**Directions:**
Some of the lines below need repeating. Reproduce exactly those between the lines holding "Pkg.accepts; decide +kernel" and "theorem test_reissue : gives", inclusive.

**Records for the exercise:**
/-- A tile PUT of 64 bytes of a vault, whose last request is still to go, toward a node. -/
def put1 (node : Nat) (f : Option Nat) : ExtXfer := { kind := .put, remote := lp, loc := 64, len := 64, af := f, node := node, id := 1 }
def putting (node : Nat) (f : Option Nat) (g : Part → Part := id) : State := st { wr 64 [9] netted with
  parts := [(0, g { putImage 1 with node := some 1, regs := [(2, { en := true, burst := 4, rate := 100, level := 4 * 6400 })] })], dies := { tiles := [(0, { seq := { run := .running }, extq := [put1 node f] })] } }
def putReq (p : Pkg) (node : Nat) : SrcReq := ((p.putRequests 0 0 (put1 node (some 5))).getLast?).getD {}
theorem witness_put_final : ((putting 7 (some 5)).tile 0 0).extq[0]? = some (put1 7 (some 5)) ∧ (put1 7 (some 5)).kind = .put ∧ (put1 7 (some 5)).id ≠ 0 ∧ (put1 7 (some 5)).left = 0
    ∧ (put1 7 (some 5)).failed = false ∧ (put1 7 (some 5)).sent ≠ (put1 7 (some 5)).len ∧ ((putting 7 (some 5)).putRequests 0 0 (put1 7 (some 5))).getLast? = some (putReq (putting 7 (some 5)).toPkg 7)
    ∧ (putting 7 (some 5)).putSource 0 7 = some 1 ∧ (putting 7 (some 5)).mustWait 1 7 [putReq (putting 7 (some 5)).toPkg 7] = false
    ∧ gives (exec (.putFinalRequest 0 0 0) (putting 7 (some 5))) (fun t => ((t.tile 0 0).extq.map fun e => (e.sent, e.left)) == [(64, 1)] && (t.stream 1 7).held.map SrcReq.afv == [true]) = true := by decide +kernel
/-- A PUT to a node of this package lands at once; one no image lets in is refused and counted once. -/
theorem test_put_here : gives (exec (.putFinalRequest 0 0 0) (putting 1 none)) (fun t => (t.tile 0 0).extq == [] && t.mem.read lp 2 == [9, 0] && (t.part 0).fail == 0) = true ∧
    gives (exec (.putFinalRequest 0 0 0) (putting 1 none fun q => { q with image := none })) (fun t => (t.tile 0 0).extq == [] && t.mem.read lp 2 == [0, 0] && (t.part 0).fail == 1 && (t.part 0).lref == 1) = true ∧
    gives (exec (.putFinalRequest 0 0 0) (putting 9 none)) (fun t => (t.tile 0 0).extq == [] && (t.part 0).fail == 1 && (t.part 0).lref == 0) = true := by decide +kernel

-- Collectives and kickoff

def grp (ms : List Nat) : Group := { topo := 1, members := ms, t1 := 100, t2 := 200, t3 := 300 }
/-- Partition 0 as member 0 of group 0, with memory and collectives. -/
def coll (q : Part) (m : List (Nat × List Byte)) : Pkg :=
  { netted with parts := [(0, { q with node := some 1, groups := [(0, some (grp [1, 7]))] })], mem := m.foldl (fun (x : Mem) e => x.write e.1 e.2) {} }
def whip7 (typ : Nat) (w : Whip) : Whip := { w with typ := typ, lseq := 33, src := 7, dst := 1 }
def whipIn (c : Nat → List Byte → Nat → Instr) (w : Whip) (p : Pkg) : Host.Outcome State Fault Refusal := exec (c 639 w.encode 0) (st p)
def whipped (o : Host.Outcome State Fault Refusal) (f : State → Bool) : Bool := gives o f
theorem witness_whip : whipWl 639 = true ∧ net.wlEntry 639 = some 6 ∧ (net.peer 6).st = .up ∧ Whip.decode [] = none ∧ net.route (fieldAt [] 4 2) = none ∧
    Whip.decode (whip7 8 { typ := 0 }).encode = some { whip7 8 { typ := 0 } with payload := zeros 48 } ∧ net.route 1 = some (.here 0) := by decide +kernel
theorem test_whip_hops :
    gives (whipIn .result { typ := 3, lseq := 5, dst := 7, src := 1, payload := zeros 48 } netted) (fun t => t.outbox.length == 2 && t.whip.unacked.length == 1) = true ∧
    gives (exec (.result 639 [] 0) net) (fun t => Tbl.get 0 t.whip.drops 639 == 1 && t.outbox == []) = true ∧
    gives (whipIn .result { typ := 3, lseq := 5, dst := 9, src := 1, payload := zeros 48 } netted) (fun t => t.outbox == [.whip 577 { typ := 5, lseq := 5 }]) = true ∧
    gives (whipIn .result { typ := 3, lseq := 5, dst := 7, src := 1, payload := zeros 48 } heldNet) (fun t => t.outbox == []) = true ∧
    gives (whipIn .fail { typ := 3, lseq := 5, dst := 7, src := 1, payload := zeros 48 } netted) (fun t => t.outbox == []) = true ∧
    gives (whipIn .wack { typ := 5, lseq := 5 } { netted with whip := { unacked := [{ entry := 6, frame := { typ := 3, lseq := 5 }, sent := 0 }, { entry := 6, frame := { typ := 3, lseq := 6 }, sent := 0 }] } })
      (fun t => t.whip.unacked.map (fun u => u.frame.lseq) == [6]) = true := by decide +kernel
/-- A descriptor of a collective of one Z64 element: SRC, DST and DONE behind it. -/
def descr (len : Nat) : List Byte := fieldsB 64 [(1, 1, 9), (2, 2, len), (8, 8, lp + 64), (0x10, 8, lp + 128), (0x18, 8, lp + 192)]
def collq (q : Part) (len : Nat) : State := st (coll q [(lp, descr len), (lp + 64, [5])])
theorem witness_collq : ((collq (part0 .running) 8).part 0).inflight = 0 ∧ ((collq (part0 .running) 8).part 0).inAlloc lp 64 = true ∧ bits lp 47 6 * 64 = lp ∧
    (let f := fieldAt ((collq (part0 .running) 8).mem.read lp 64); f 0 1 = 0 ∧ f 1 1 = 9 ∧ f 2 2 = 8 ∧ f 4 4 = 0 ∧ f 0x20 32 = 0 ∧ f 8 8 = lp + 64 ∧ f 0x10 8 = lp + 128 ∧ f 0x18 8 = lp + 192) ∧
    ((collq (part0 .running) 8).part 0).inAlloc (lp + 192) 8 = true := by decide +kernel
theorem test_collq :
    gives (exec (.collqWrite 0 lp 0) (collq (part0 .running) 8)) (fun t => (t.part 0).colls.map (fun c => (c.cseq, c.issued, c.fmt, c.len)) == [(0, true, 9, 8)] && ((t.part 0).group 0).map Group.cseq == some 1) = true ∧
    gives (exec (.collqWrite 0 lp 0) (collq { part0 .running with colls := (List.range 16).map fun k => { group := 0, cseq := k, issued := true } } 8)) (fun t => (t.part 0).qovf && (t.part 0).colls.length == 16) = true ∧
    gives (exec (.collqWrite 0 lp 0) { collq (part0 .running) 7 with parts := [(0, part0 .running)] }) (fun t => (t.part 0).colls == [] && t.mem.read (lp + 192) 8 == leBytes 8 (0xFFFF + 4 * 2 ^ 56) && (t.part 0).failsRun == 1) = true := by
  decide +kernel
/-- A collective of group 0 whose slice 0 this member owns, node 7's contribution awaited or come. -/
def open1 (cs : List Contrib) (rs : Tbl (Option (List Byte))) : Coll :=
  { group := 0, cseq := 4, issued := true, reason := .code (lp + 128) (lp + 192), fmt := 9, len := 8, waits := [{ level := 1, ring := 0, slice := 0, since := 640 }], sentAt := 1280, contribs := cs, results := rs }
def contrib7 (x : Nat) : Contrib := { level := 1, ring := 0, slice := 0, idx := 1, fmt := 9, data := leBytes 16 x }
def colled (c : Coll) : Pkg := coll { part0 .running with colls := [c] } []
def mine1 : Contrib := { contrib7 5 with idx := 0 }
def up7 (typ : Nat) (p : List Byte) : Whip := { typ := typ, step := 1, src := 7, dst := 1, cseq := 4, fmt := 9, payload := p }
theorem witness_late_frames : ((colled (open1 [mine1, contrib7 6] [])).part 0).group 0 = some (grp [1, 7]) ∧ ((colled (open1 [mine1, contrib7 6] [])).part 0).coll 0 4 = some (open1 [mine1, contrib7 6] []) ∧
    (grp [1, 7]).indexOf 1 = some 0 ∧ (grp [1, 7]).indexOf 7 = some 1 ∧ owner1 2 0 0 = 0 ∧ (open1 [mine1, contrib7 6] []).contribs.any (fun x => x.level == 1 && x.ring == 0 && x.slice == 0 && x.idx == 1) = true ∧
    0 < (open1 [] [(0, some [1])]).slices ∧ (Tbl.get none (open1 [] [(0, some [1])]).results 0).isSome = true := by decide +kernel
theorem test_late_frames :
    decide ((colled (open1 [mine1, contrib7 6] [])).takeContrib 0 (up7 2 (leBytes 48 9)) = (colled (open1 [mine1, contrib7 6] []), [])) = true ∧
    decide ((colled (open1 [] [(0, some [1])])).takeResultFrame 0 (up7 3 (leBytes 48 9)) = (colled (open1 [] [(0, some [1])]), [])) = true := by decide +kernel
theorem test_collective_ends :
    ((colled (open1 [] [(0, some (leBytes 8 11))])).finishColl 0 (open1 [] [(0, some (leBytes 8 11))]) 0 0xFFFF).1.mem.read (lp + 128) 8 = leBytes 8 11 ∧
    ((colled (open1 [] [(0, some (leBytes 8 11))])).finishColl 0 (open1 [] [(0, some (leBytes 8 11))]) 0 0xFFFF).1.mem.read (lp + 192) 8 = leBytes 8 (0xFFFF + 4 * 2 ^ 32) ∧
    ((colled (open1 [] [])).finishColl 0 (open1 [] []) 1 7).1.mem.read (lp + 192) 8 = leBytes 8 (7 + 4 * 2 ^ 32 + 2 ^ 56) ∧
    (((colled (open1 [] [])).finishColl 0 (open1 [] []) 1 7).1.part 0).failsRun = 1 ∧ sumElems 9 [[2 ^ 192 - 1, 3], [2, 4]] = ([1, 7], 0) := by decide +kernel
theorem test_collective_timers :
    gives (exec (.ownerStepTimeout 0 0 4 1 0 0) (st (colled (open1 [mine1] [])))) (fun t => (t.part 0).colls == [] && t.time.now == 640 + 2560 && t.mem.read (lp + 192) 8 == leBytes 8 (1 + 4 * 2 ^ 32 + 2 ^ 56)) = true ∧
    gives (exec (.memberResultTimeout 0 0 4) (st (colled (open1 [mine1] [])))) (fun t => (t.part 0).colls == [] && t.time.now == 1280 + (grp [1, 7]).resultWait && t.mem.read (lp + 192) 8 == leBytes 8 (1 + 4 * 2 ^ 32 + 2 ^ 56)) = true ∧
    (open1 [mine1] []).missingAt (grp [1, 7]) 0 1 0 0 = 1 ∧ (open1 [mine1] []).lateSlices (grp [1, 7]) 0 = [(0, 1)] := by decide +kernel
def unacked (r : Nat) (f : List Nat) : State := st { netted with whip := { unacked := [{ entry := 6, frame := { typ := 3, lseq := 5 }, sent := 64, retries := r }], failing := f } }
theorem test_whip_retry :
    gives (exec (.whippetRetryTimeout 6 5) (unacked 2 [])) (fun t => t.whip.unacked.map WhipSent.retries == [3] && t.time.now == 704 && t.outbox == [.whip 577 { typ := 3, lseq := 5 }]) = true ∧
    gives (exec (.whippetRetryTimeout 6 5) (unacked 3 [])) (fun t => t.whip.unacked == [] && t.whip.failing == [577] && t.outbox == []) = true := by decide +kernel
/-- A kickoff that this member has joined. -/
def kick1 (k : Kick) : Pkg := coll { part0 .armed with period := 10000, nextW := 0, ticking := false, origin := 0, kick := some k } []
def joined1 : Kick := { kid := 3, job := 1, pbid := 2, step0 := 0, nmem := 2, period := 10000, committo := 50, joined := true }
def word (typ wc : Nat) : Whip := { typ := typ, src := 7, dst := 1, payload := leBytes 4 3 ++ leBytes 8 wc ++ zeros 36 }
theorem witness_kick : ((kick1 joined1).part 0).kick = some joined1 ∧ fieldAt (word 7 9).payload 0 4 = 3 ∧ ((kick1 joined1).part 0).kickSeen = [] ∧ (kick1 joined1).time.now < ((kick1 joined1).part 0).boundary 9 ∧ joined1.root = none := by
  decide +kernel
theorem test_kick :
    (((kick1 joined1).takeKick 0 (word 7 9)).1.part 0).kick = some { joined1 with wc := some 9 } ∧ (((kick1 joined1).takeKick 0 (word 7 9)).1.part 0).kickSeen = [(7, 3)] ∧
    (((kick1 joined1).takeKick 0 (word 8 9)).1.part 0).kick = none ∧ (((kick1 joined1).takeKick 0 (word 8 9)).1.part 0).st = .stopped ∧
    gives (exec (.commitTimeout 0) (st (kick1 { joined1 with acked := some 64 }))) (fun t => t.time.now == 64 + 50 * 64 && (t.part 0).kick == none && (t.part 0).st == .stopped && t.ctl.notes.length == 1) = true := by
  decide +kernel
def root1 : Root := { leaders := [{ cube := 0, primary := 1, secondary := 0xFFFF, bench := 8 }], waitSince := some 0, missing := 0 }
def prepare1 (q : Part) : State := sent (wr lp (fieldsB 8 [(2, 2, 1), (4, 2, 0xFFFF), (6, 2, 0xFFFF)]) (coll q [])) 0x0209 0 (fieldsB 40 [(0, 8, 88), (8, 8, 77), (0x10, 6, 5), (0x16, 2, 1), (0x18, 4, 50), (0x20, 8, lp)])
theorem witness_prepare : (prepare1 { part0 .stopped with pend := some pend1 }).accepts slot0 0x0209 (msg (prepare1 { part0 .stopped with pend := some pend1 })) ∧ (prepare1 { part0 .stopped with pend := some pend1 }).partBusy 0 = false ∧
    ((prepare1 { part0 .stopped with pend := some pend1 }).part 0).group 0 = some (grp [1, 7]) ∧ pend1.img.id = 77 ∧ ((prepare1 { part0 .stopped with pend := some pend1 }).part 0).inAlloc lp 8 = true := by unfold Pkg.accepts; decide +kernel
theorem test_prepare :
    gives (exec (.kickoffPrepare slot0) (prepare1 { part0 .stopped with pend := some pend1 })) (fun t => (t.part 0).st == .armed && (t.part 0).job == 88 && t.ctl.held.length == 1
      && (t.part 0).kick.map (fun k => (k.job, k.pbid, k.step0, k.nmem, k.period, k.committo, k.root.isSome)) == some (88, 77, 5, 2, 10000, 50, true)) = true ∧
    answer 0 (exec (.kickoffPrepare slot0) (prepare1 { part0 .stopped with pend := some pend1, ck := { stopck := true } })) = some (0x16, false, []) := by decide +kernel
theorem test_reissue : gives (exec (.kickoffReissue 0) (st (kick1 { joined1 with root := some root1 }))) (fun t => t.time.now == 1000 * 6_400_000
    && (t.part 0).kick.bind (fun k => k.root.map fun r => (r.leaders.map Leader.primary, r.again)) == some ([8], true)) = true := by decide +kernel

**Output for this task:**
    ((prepare1 { part0 .stopped with pend := some pend1 }).part 0).group 0 = some (grp [1, 7]) ∧ pend1.img.id = 77 ∧ ((prepare1 { part0 .stopped with pend := some pend1 }).part 0).inAlloc lp 8 = true := by unfold Pkg.accepts; decide +kernel
theorem test_prepare :
    gives (exec (.kickoffPrepare slot0) (prepare1 { part0 .stopped with pend := some pend1 })) (fun t => (t.part 0).st == .armed && (t.part 0).job == 88 && t.ctl.held.length == 1
      && (t.part 0).kick.map (fun k => (k.job, k.pbid, k.step0, k.nmem, k.period, k.committo, k.root.isSome)) == some (88, 77, 5, 2, 10000, 50, true)) = true ∧
    answer 0 (exec (.kickoffPrepare slot0) (prepare1 { part0 .stopped with pend := some pend1, ck := { stopck := true } })) = some (0x16, false, []) := by decide +kernel
theorem test_reissue : gives (exec (.kickoffReissue 0) (st (kick1 { joined1 with root := some root1 }))) (fun t => t.time.now == 1000 * 6_400_000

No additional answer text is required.